Starting at the line with "if k < c.1 then Memory.cons" and going on through the line with "def Memory.wf (m", reproduce each line in the records below exactly and nothing more.

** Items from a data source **
★ ★ ★ ★
-- ==== Sys2Proof/Machine/Memory.lean ====
section
/-! DEFINITION. The one 64 KiB byte memory (R29, R40) as a list of (address, byte) cells in one
canonical form: addresses strictly rising, all below 65536, and no cell that holds what an unlisted
address reads as. -/

namespace Sys2Proof.Machine

/-- The contents of memory. -/
abbrev Memory := List Host.Cell

/-- What an address no cell lists reads as. R252 leaves power-on contents unspecified and the platform's.
DESIGN CHOICE, unsafe (log entry 3). -/
def Memory.unlisted : Byte := 0

/-- The number of addresses (R40). -/
def Memory.size : Nat := 65536

/-- The byte at address `k`; the list is read in rising order. -/
def Memory.read : Memory → Nat → Byte
  | [], _ => Memory.unlisted
  | c :: rest, k =>
    if k < c.1 then Memory.unlisted else if c.1 = k then c.2 else Memory.read rest k

/-- Put a cell in front, unless it would hold what an unlisted address reads as. -/
def Memory.cons (k : Nat) (b : Byte) (rest : Memory) : Memory :=
  if b = Memory.unlisted then rest else (k, b) :: rest

/-- The memory with byte `b` at address `k`, in canonical form. -/
def Memory.write : Memory → Nat → Byte → Memory
  | [], k, b => Memory.cons k b []
  | c :: rest, k, b =>
    if k < c.1 then Memory.cons k b (c :: rest)
    else if c.1 = k then Memory.cons k b rest
    else c :: Memory.write rest k b

/-- The canonical form from address `lo` upward. -/
def Memory.wfFrom : Nat → Memory → Bool
  | _, [] => true
  | lo, c :: rest =>
    decide (lo ≤ c.1) && decide (c.1 < Memory.size) && decide (c.2 ≠ Memory.unlisted)
      && Memory.wfFrom (c.1 + 1) rest

/-- The canonical form holds. -/
def Memory.wf (m : Memory) : Bool := Memory.wfFrom 0 m

/-- R45: the little-endian word at address `a`, its high byte at the next address modulo 65536. -/
def Memory.wordAt (m : Memory) (a : Word) : Word :=
  mkWord (Memory.read m (a + 1).toNat) (Memory.read m a.toNat)

end Sys2Proof.Machine
end

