-- ==== Sys2Proof/WellFormed.lean ====
section
/-! DEFINITION. Which instructions a part has. The operand types of `Instr` admit exactly the operand
bytes of each format, so the one check left is R93: with `HasROR` false the five ROR opcodes are
undefined. -/

namespace Sys2Proof

/-- `i` is an instruction of a part whose parameter P1 is `hasROR` (R3 P1, R93). -/
def Instr.wellFormed (hasROR : Bool) (i : Instr) : Bool :=
  hasROR || i.mnemonic != .ror

end Sys2Proof
end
★ ★ ★ ★
** Result for this task **
    if k < c.1 then Memory.cons k b (c :: rest)
    else if c.1 = k then Memory.cons k b rest
    else c :: Memory.write rest k b

/-- The canonical form from address `lo` upward. -/
def Memory.wfFrom : Nat → Memory → Bool
  | _, [] => true
  | lo, c :: rest =>
    decide (lo ≤ c.1) && decide (c.1 < Memory.size) && decide (c.2 ≠ Memory.unlisted)
      && Memory.wfFrom (c.1 + 1) rest

/-- The canonical form holds. -/
def Memory.wf (m : Memory) : Bool := Memory.wfFrom 0 m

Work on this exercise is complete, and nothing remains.